Ces 3 critiques forment le criticisme kantien. On ne peut donc véritablement comprendre ce passage qu'en faisant référence à ce qu'on
appelle la révolution « copernicienne » de Kant. Cette révolution porte sur une certaine définition de la vérité, de l'objectivité de ce que
Kant critique. C'est une certaine conception de la vérité qui implique l'idée de d'extériorité de l'objet : un tel regard permettrait d'être
objectif... Kant dit que ça ne peut pas marcher ainsi, car on ne peut jamais savoir ce que sont les choses en soi. On peut juste savoir ce
que sont les choses pour nous, la manière dont les choses nous apparaisse : c'est le phénomène (= la chose telle qu'elle nous apparaît)
qu'il faut distinguer de la chose qui serait la chose en soi, à savoir les noumènes. Si on admet qu'on perçoit tout par le temps et l'espace
(catégorisés dans la sensibilité), alors nous n'avons pas accès aux choses en soi, c'est un objectivisme impossible, sauf à sacrifier à toute
idée de vérité. Et, Kant ne se débarrasse pas de la vérité, mais prétend qu'il faut s'y prendre autrement : Le propos consiste à dire que la
seule manière d'attester de la réalité de nos représentations passe par l'argumentation, l'intersubjectivité, le dialogue, la relation aux
autres. Sans inter-subjectivité, communication, on ne peut pas dégager de l'objectivité, de la vérité. La seule manière de vérifier que ce
qu'on dit n'est pas simplement subjectif passe par l'intersubjectivité. Ainsi l'objectivité est inaccessible sans dialogues.
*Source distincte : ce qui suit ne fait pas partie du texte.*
/-! ### enqueueRequest changes mge and nothing else -/

@[simp] theorem State.enqueueRequest_psu (s : State) (q : Request) : (s.enqueueRequest q).psu = s.psu := by unfold State.enqueueRequest; split <;> rfl

@[simp] theorem State.enqueueRequest_mru (s : State) (q : Request) : (s.enqueueRequest q).mru = s.mru := by unfold State.enqueueRequest; split <;> rfl

@[simp] theorem State.enqueueRequest_trc (s : State) (q : Request) : (s.enqueueRequest q).trc = s.trc := by unfold State.enqueueRequest; split <;> rfl

@[simp] theorem State.enqueueRequest_ksq (s : State) (q : Request) : (s.enqueueRequest q).ksq = s.ksq := by unfold State.enqueueRequest; split <;> rfl

@[simp] theorem State.enqueueRequest_gtu (s : State) (q : Request) : (s.enqueueRequest q).gtu = s.gtu := by unfold State.enqueueRequest; split <;> rfl

@[simp] theorem State.enqueueRequest_bsq (s : State) (q : Request) : (s.enqueueRequest q).bsq = s.bsq := by unfold State.enqueueRequest; split <;> rfl

@[simp] theorem State.enqueueRequest_jbc (s : State) (q : Request) : (s.enqueueRequest q).jbc = s.jbc := by unfold State.enqueueRequest; split <;> rfl

@[simp] theorem State.enqueueRequest_rif (s : State) (q : Request) : (s.enqueueRequest q).rif = s.rif := by unfold State.enqueueRequest; split <;> rfl

@[simp] theorem State.enqueueRequest_inhibitLine (s : State) (q : Request) : (s.enqueueRequest q).inhibitLine = s.inhibitLine := by unfold State.enqueueRequest; split <;> rfl

@[simp] theorem State.enqueueRequest_resetHeld (s : State) (q : Request) : (s.enqueueRequest q).resetHeld = s.resetHeld := by unfold State.enqueueRequest; split <;> rfl

@[simp] theorem State.enqueueRequest_draws (s : State) (q : Request) : (s.enqueueRequest q).draws = s.draws := by unfold State.enqueueRequest; split <;> rfl

@[simp] theorem State.enqueueRequest_pending (s : State) (q : Request) : (s.enqueueRequest q).pending = s.pending := by unfold State.enqueueRequest; split <;> rfl

/-! ### beginWindow changes psu and nothing else -/

@[simp] theorem State.beginWindow_mru (s : State) : (s.beginWindow).mru = s.mru := rfl

@[simp] theorem State.beginWindow_trc (s : State) : (s.beginWindow).trc = s.trc := rfl

@[simp] theorem State.beginWindow_ksq (s : State) : (s.beginWindow).ksq = s.ksq := rfl

@[simp] theorem State.beginWindow_gtu (s : State) : (s.beginWindow).gtu = s.gtu := rfl

@[simp] theorem State.beginWindow_bsq (s : State) : (s.beginWindow).bsq = s.bsq := rfl

@[simp] theorem State.beginWindow_jbc (s : State) : (s.beginWindow).jbc = s.jbc := rfl

@[simp] theorem State.beginWindow_rif (s : State) : (s.beginWindow).rif = s.rif := rfl

@[simp] theorem State.beginWindow_mge (s : State) : (s.beginWindow).mge = s.mge := rfl

@[simp] theorem State.beginWindow_inhibitLine (s : State) : (s.beginWindow).inhibitLine = s.inhibitLine := rfl

@[simp] theorem State.beginWindow_resetHeld (s : State) : (s.beginWindow).resetHeld = s.resetHeld := rfl

@[simp] theorem State.beginWindow_draws (s : State) : (s.beginWindow).draws = s.draws := rfl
On ne peut donc
pas penser sans les autres en raison de la révolution copernicienne kantienne. Kant est à cet égard le premier grand penseur «  laïque »
de l'histoire : enfin, c'est le premier à ne pas avoir besoin de Dieu pour rechercher l'objectivité (contrairement par exemple à Descartes qui
avait besoin de la garantie divine). Dans un monde dans lequel nous vivions encore dans l'évidente réalité religieuse des choses, lorsque
la vérité du monde était garantie d'une manière dogmatique, ce problème ne se posait pas de la même façon. Le monde de la tradition, de
l'hétéronomie, tel qu'on peut l'imaginer est un monde dans lequel on vivait dans l'évidence du sens, c'était le monde religieux. Dès le
« désenchantement du monde », l'évidence du sens s'effondre. Mais, dès lors, ce que vous prenez pour évidence, le voisin d'à côté le
conteste. La grandeur de Kant c'est de partir de la subjectivité, de critiquer le dogmatisme objectivisme (= il n'y a que des représentations
objectives) sans pour autant sonder le dogmatisme subjectivisme (= il n'y a que des représentations subjectives). Il pense à partir de
l'intersubjectivité. Lorsque Kant considère que la seule manière de faire avancer la liberté, c'est l'usage public de la raison, il fait référence
à tout ça. Cette révolution copernicienne kantienne est indispensable afin de comprendre le criticisme kantien.